The look of the show and the performances are fantastic. Early 19th century western wear is paired with some modern and anachronistic touches to delineate relationships and plot points. The saloon-like set features a display case with a large stuffed alligator and a huge natural history diorama filling the back of the stage featuring the “Mammals of North America.” The lighting is superb and the cast makes the most of these wonderful surroundings. The energy level here is great and the cast goes very far with what they have. Benjamin Walker’s Jackson and Brian Hostenske’s Martin van Buren are particularly winning amongst a uniformly strong cast that easily dispatches the singing and dancing chores laid out for them.

My only issue is that their work load is a little lighter than it should be. Probably the weakest link here is the music. One thing Jackson doesn’t have are the kind of big hooks Duncan Sheik can write and many of the piece's lyrics seem forced and underdeveloped. At times the songs seem to disappear altogether in overly lengthy scenes, and the creative team has made strange decisions like to do away with an 11 o’clock number all together. The piece does get bogged down at times by the biographical framework it has chosen which goes roughly from Jackson's childhood until he decides, as president, to forcibly remove Native Americans from their land and march them across the continent to Oklahoma.
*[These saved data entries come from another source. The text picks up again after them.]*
-- ==== Sys2Proof/Machine/Translate.lean ====
section
/-! DEFINITION. Page-table walks, the checks of R170, watchpoints, and the snare (chapters 06, 08, 21). -/

namespace Sys2Proof.Machine

/-- Engine classes (R168), and the code path, which is none of them (R61). -/
inductive Cls where
  | g | c | x | m | v | l | code
  deriving DecidableEq, Repr

/-- What an access needs (R170, R389, R395): its class, the ACC code, the rights, the element width that ALIGN checks
(none skips the check), whether it is cache control, and whether it reads data, so that poison stops it. -/
structure AccSpec where
  cls : Cls
  acc : Nat
  needR : Bool
  needW : Bool
  needX : Bool := false
  align : Option Nat := none
  size : Nat
  cacheCtl : Bool := false
  reads : Bool := false
  reach : Bool := true
  /-- Whether an unreachable page raises LINK; a copy meets that only after its start (R202). -/
  link : Bool := true
  /-- Whether POISON names the byte's address and not its sector's (R317). -/
  exact : Bool := false
  /-- The side of a transfer: a pod page, or none (R439). -/
  pod : Option Bool := none

/-- A class-g load of size bytes. -/
def AccSpec.load (size : Nat) : AccSpec :=
  { cls := .g, acc := 0, needR := true, needW := false, align := some size, size := size, reads := true }
/-- A class-g store. -/
def AccSpec.store (size : Nat) : AccSpec :=
  { cls := .g, acc := 1, needR := false, needW := true, align := some size, size := size }
/-- atom, atomu and red. -/
def AccSpec.atomic (size : Nat) : AccSpec :=
  { cls := .g, acc := 2, needR := true, needW := true, align := some size, size := size, reads := true }
/-- A read by an engine. -/
def AccSpec.eread (cls : Cls) (size : Nat) : AccSpec :=
  { cls := cls, acc := 0, needR := true, needW := false, size := size, reads := true }
/-- A write by an engine. -/
def AccSpec.ewrite (cls : Cls) (size : Nat) : AccSpec := { cls := cls, acc := 1, needR := false, needW := true, size := size }
/-- A key merge or an append (R389). -/
def AccSpec.merge (size : Nat) : AccSpec :=
  { cls := .v, acc := 2, needR := true, needW := true, align := some size, size := size, reads := true }
/-- An instruction fetch (R61). -/
def AccSpec.fetch : AccSpec := { cls := .code, acc := 3, needR := false, needW := false, needX := true, size := 8, reads := true }

/-! ## Table entries (R386 to R388) -/

/-- Lowest address bit that indexes a level. -/
def levelShift : Nat → Nat
  | 0 => 16 | 1 => 21 | 2 => 30 | _ => 39
/-- Index bits of a level. -/
def levelBits : Nat → Nat
  | 0 => 5 | 1 => 9 | 2 => 9 | _ => 13
/-- Size and alignment of a level's table. -/
def tableSize (lvl : Nat) : Nat := 8 * 2 ^ levelBits lvl

/-- ADDR of an entry. -/
def entryAddr (e : Nat) : Nat := natBits e 8 44 * 256
/-- KIND of an entry. -/
def entryKind (e : Nat) : Nat := natBits e 6 2

/-- Whether an entry with V = 1 at a level is malformed (R388). -/
def malformed (c : Ctx) (lvl e : Nat) : Bool :=
  if natBits e 1 1 = 0 then
    lvl = 0 || natBits e 2 6 != 0 || natBits e 52 12 != 0 || entryAddr e % tableSize (lvl - 1) != 0
      || !c.inMemory (entryAddr e) (tableSize (lvl - 1))
  else
    lvl = 3 || natBits e 54 2 != 0 || entryKind e = 3 || (entryKind e != 2 && natBits e 56 8 != 0)
      || (entryKind e = 2 && natBits e 5 1 = 1) || entryAddr e % 2 ^ levelShift lvl != 0
      || (entryKind e = 0 && !c.inMemory (entryAddr e) (2 ^ levelShift lvl))

/-- How a walk ends: at a leaf (entry, its address, its level), or stopped (level, CODE of R395). -/
inductive Walked where
  | leaf (e leafAt lvl : Nat)
  | stop (lvl code : Nat)
  deriving DecidableEq, Repr
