-- ==== Sys2Proof/Machine/Scalar.lean ====
section
/-! DEFINITION. Scalar instructions (R112 to R117). -/

namespace Sys2Proof.Machine

/-- a, b of an S3 instruction as TYPE reads them, and as bits. -/
def s3va (f : S3) (s : State) : Int := sval f.ty (s.g.sget f.a)
def s3vb (f : S3) (s : State) : Int := sval f.ty (s.g.sget f.b)
def s3xa (f : S3) (s : State) : W64 := s.g.sget f.a
def s3xb (f : S3) (s : State) : W64 := s.g.sget f.b
/-- The shift count b mod 64. -/
def s3count (f : S3) (s : State) : Nat := (s3xb f s).toNat % 64
/-- The field length of sbfx and sbfi: F2, or 64 when F2 is 0. -/
def s3len (f : S3) : Nat := if f.f2 = 0 then 64 else f.f2.toNat
/-- The immediate of an SI instruction, sign-extended. -/
def siVal (f : SI) : Int := f.imm.toInt
/-- a of an SI instruction. -/
def sixa (f : SI) (s : State) : W64 := s.g.sget f.a

/-- Truncating quotient and remainder; the zero divisor gives all ones and the dividend (R27). -/
def quotient (a b : Int) : Int := if b = 0 then -1 else a.tdiv b
def remainder (a b : Int) : Int := if b = 0 then a else a.tmod b

/-- sdiv and srem: a zero divisor sets DZ, or raises FPEXC when DZ is enabled (R27, R117). -/
def scalarDiv (s : State) (f : S3) (r : Int) : Res :=
  let exc := if s3xb f s = 0 then fDZ else 0
  orTrap (readPoison s.g [s.g.sitem f.a, s.g.sitem f.b]) s <| orTrap (fpTrapScalar s.g exc) s <|
    .next ((s.setS f.d (w64 r)).orF exc)

/-- Number of leading zero bits of a value of w bits. -/
def clz (w x : Nat) : Nat := if x = 0 then w else w - 1 - Nat.log2 x
/-- Number of one bits among the low w bits. -/
def popCount : Nat → Nat → Nat
  | 0, _ => 0
  | w + 1, x => x % 2 + popCount w (x / 2)
/-- The six comparisons of R82 and R142. -/
def compareInt (c : Nat) (a b : Int) : Bool :=
  match c with
  | 0 => a == b | 1 => a != b | 2 => a < b | 3 => a ≤ b | 4 => a > b | _ => a ≥ b
/-- 1 or 0. -/
def bit64 (c : Bool) : W64 := if c then 1 else 0

/-- SADD (R113): val(a) + val(b). -/
def execSadd (f : S3) (s : State) : Out := settle (s3Write s f [f.a, f.b] (s3va f s + s3vb f s))
/-- SSUB (R113): val(a) − val(b). -/
def execSsub (f : S3) (s : State) : Out := settle (s3Write s f [f.a, f.b] (s3va f s - s3vb f s))
/-- SMUL (R113): val(a) · val(b). -/
def execSmul (f : S3) (s : State) : Out := settle (s3Write s f [f.a, f.b] (s3va f s * s3vb f s))
/-- SMULH (R113): the high half of the 128-bit product. -/
def execSmulh (f : S3) (s : State) : Out := settle (scalarOp s [f.a, f.b] f.d (w64 (s3va f s * s3vb f s / 2 ^ 64)))
/-- SDIV (R27, R113). -/
def execSdiv (f : S3) (s : State) : Out := settle (scalarDiv s f (quotient (s3va f s) (s3vb f s)))
/-- SREM (R27, R113). -/
def execSrem (f : S3) (s : State) : Out := settle (scalarDiv s f (remainder (s3va f s) (s3vb f s)))
/-- SMIN (R113). -/
def execSmin (f : S3) (s : State) : Out := settle (scalarOp s [f.a, f.b] f.d (w64 (min (s3va f s) (s3vb f s))))
/-- SMAX (R113). -/
def execSmax (f : S3) (s : State) : Out := settle (scalarOp s [f.a, f.b] f.d (w64 (max (s3va f s) (s3vb f s))))
/-- SABS (R113, R114). -/
def execSabs (f : S3) (s : State) : Out := settle (s3Write s f [f.a] (s3va f s).natAbs)
/-- SLEA (R113): a + b · 2^F1. -/
def execSlea (f : S3) (s : State) : Out := settle (scalarOp s [f.a, f.b] f.d (s3xa f s + s3xb f s <<< f.f1.toNat))
/-- SAND (R113). -/
def execSand (f : S3) (s : State) : Out := settle (scalarOp s [f.a, f.b] f.d (s3xa f s &&& s3xb f s))
/-- SOR (R113). -/
def execSor (f : S3) (s : State) : Out := settle (scalarOp s [f.a, f.b] f.d (s3xa f s ||| s3xb f s))
/-- SXOR (R113). -/
def execSxor (f : S3) (s : State) : Out := settle (scalarOp s [f.a, f.b] f.d (s3xa f s ^^^ s3xb f s))
/-- SANDN (R113): a AND NOT b. -/
def execSandn (f : S3) (s : State) : Out := settle (scalarOp s [f.a, f.b] f.d (s3xa f s &&& ~~~ s3xb f s))
/-- SSHL (R113). -/
def execSshl (f : S3) (s : State) : Out := settle (scalarOp s [f.a, f.b] f.d (s3xa f s <<< s3count f s))
/-- SSHR (R113). -/
def execSshr (f : S3) (s : State) : Out := settle (scalarOp s [f.a, f.b] f.d (s3xa f s >>> s3count f s))
/-- SSRA (R113). -/
def execSsra (f : S3) (s : State) : Out := settle (scalarOp s [f.a, f.b] f.d ((s3xa f s).sshiftRight (s3count f s)))
/-- SROT (R113). -/
def execSrot (f : S3) (s : State) : Out := settle (scalarOp s [f.a, f.b] f.d ((s3xa f s).rotateLeft (s3count f s)))
/-- SCLZ (R113). -/
def execSclz (f : S3) (s : State) : Out := settle (scalarOp s [f.a] f.d (BitVec.ofNat 64 (clz 64 (s3xa f s).toNat)))
/-- SPOP (R113). -/
def execSpop (f : S3) (s : State) : Out := settle (scalarOp s [f.a] f.d (BitVec.ofNat 64 (popCount 64 (s3xa f s).toNat)))
/-- SBFX (R113): a[F1+L−1:F1], sign-extended for .i64 and zero-extended for .n64. -/
def execSbfx (f : S3) (s : State) : Out :=
  let v := natBits (s3xa f s).toNat f.f1.toNat (s3len f)
  let r : Int := if f.ty = 3 && v ≥ 2 ^ ((s3len f) - 1) then (v : Int) - 2 ^ (s3len f) else v
  settle (scalarOp s [f.a] f.d (w64 r))
/-- SBFI (R113): b with bits [F1+L−1:F1] replaced by a[L−1:0]. -/
def execSbfi (f : S3) (s : State) : Out :=
  let ones := BitVec.ofNat 64 (2 ^ (s3len f) - 1)
  settle (scalarOp s [f.a, f.b] f.d ((s3xb f s &&& ~~~ (ones <<< f.f1.toNat)) ||| ((s3xa f s &&& ones) <<< f.f1.toNat)))
/-- SSEL (R113): a if c ≠ 0, otherwise b. -/
def execSsel (f : S3) (s : State) : Out :=
  settle (scalarOp s [f.a, f.b, f.c] f.d (if s.g.sget f.c ≠ 0 then s3xa f s else s3xb f s))
/-- SMOV (R113). -/
def execSmov (f : S3) (s : State) : Out := settle (scalarOp s [f.a] f.d (s3xa f s))
/-- SCMP (R113): FN is the condition. -/
def execScmp (f : S3) (s : State) : Out := settle (scalarOp s [f.a, f.b] f.d (bit64 (compareInt f.fn.toNat (s3va f s) (s3vb f s))))

/-- SADD_IMM (R115). -/
def execSaddImm (f : SI) (s : State) : Out := settle (scalarOp s [f.a] f.d (w64 ((sixa f s).toInt + (siVal f))))
/-- SMUL_IMM (R115). -/
def execSmulImm (f : SI) (s : State) : Out := settle (scalarOp s [f.a] f.d (w64 ((sixa f s).toInt * (siVal f))))
/-- SMIN_IMM (R115). -/
def execSminImm (f : SI) (s : State) : Out := settle (scalarOp s [f.a] f.d (w64 (min (sixa f s).toInt (siVal f))))
/-- SMAX_IMM (R115). -/
def execSmaxImm (f : SI) (s : State) : Out := settle (scalarOp s [f.a] f.d (w64 (max (sixa f s).toInt (siVal f))))
/-- SAND_IMM (R115). -/
def execSandImm (f : SI) (s : State) : Out := settle (scalarOp s [f.a] f.d (sixa f s &&& w64 (siVal f)))
/-- SOR_IMM (R115). -/
def execSorImm (f : SI) (s : State) : Out := settle (scalarOp s [f.a] f.d (sixa f s ||| w64 (siVal f)))
/-- SXOR_IMM (R115). -/
def execSxorImm (f : SI) (s : State) : Out := settle (scalarOp s [f.a] f.d (sixa f s ^^^ w64 (siVal f)))
/-- SSHL_IMM (R115). -/
def execSshlImm (f : SI) (s : State) : Out := settle (scalarOp s [f.a] f.d (sixa f s <<< f.imm.toNat))
/-- SSHR_IMM (R115). -/
def execSshrImm (f : SI) (s : State) : Out := settle (scalarOp s [f.a] f.d (sixa f s >>> f.imm.toNat))
/-- SSRA_IMM (R115). -/
def execSsraImm (f : SI) (s : State) : Out := settle (scalarOp s [f.a] f.d ((sixa f s).sshiftRight f.imm.toNat))
/-- SROT_IMM (R115). -/
def execSrotImm (f : SI) (s : State) : Out := settle (scalarOp s [f.a] f.d ((sixa f s).rotateLeft f.imm.toNat))
/-- SLI (R116): the sign-extended immediate. -/
def execSli (f : SI) (s : State) : Out := settle (scalarOp s [] f.d (w64 (siVal f)))
/-- SLIH (R116): bits [63:40] replaced by IMM40[23:0]. -/
def execSlih (f : SI) (s : State) : Out :=
  settle (scalarOp s [f.a] f.d (f.imm.extractLsb' 0 24 ++ (sixa f s).extractLsb' 0 40))
/-- SCMP_IMM (R116): a signed comparison. -/
def execScmpImm (f : SI) (s : State) : Out := settle (scalarOp s [f.a] f.d (bit64 (compareInt f.fn.toNat (sixa f s).toInt (siVal f))))

end Sys2Proof.Machine
end

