/-- Grid coordinate of an axis, and the number of cells on it. -/
def BrickMap.grid (m : BrickMap) (a : Nat) (p : FV) : FV := (p.sub (m.org.getD a .zero)).div m.vox
def BrickMap.cells (m : BrickMap) (a : Nat) : Nat := (m.n - 1) * m.dims.getD a 0

/-- Where a point falls: a NaN coordinate, outside the map or in an empty brick, or in a cell with its eight corner samples
(corner i has bits x, y, z of i) and local coordinates. -/
inductive Located where
  | nan
  | empty
  | cell (corners : List FV) (local_ : List FV)

/-- Locate a point in the map (R337). -/
def BrickMap.locate (m : BrickMap) (core ctx : Nat) (p : List FV) : Rd Located := do
  if p.any FV.isNan then return .nan
  let g := (List.range 3).map fun a => m.grid a (p.getD a .zero)
  let inside := (List.range 3).all fun a => FV.zero.le (g.getD a .zero) && (g.getD a .zero).le (.ofInt (m.cells a))
  if !inside then return .empty
  let c := (List.range 3).map fun a => min (g.getD a .zero).floor.toNat (m.cells a - 1)
  match ← m.index core ctx (c.map (· / (m.n - 1))) with
  | none => return .empty
  | some q =>
    let ss ← (List.range 8).mapM fun i =>
      m.sample core ctx q ((List.range 3).map fun a => c.getD a 0 % (m.n - 1) + i / 2 ^ a % 2)
    return .cell ss ((List.range 3).map fun a => (g.getD a .zero).sub (.ofInt (c.getD a 0)))

/-- The interpolant of R337, or its derivative on an axis (R372), before the division by VOX: a corner of weight 0 does not
count. -/
def trilinear (ss us : List FV) (axis : Option Nat) : FV :=
  let one : FV := .fin false 1 1
  let terms := (List.range 8).filterMap fun i =>
    let w := (List.range 3).foldl (fun w a =>
      let up := i / 2 ^ a % 2 = 1
      let u := us.getD a .zero
      w.mul (if axis = some a then (if up then one else one.negate) else if up then u else one.sub u)) one
    if w.isZero then none else some (w.mul (ss.getD i .zero))
  sumFV 0 terms

/-- The point value (R337). -/
def BrickMap.point (m : BrickMap) (core ctx : Nat) (p : List Nat) : Rd Nat := do
  match ← m.locate core ctx (p.map val) with
  | .nan => return cNaN
  | .empty => return f32Of 0 m.empty
  | .cell ss us => return if ss.any FV.isNan then cNaN else f32Of 0 (trilinear ss us none)

/-- The four results of bsample (R372). -/
def BrickMap.gradient (m : BrickMap) (core ctx : Nat) (p : List Nat) : Rd (List Nat) := do
  match ← m.locate core ctx (p.map val) with
  | .nan => return List.replicate 4 cNaN
  | .empty => return [f32Of 0 m.empty, 0, 0, 0]
  | .cell ss us =>
    return if ss.any FV.isNan then List.replicate 4 cNaN
    else f32Of 0 (trilinear ss us none) :: (List.range 3).map fun a => f32Of 0 ((trilinear ss us (some a)).div m.vox)

/-- Cells that a closed box meets on an axis: first and past the last; cells are taken closed. -/
def BrickMap.cellRange (m : BrickMap) (a : Nat) (lo hi : FV) : Nat × Nat :=
  let gl := m.grid a lo
  let gh := m.grid a hi
  let first := if gl.finite then (gl.ceil - 1).toNat else 0
  let last := if gh.finite then min ((gh.floor + 1).toNat) (m.cells a) else m.cells a
  (first, last)

/-- Every cell of three ranges, as bricks with the cells of them that lie within. -/
def rangeFrom (a b : Nat) : List Nat := (List.range (b - a)).map (· + a)

/-- The value over a box (R337). -/
def BrickMap.box (m : BrickMap) (core ctx : Nat) (xyz : List Iv) : Rd Iv := do
  if xyz.any Iv.isNan then return .entire
  if xyz.any Iv.isEmpty then return .empty
  let n1 := m.n - 1
  let bound (a : Nat) : FV × FV := let i := xyz.getD a default; (val i.lo, val i.hi)
  let outside := (List.range 3).any fun a =>
    (m.grid a (bound a).1).lt .zero || (FV.ofInt (m.cells a)).lt (m.grid a (bound a).2)
  let rs := (List.range 3).map fun a => m.cellRange a (bound a).1 (bound a).2
  let r (a : Nat) : Nat × Nat := rs.getD a (0, 0)
  let bricks := if rs.any (fun r => r.2 ≤ r.1) then [] else
    (rangeFrom ((r 2).1 / n1) (((r 2).2 - 1) / n1 + 1)).flatMap fun bz =>
    (rangeFrom ((r 1).1 / n1) (((r 1).2 - 1) / n1 + 1)).flatMap fun by_ =>
    (rangeFrom ((r 0).1 / n1) (((r 0).2 - 1) / n1 + 1)).map fun bx => [bx, by_, bz]
  let vals ← bricks.mapM fun b => do
    match ← m.index core ctx b with
    | none => return [m.empty]
    | some q =>
      let span (a : Nat) : List Nat :=
        let o := b.getD a 0 * n1
        rangeFrom (max (r a).1 o - o) (min (r a).2 (o + n1) - o + 1)
      ((span 2).flatMap fun k => (span 1).flatMap fun j => (span 0).map fun i => [i, j, k]).mapM (m.sample core ctx q)
  let all := (if outside then [m.empty] else []) ++ vals.flatten
  return if all.any FV.isNan then .entire else { lo := f32Of 2 (minOf all), hi := f32Of 3 (maxOf all) }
Still, Jackson deserves to be a hit and probably an ever bigger one down the line with a little more work. It pulls no punches on everything from issues of race and youth culture to some loving swipes at Susan Sontag of all people. (She was apparently the original topic for the musical which was later wisely reconsidered.) The immense energy and wit are frequently overpowering even against relative weaknesses. It runs through February 17th and it is highly recommended.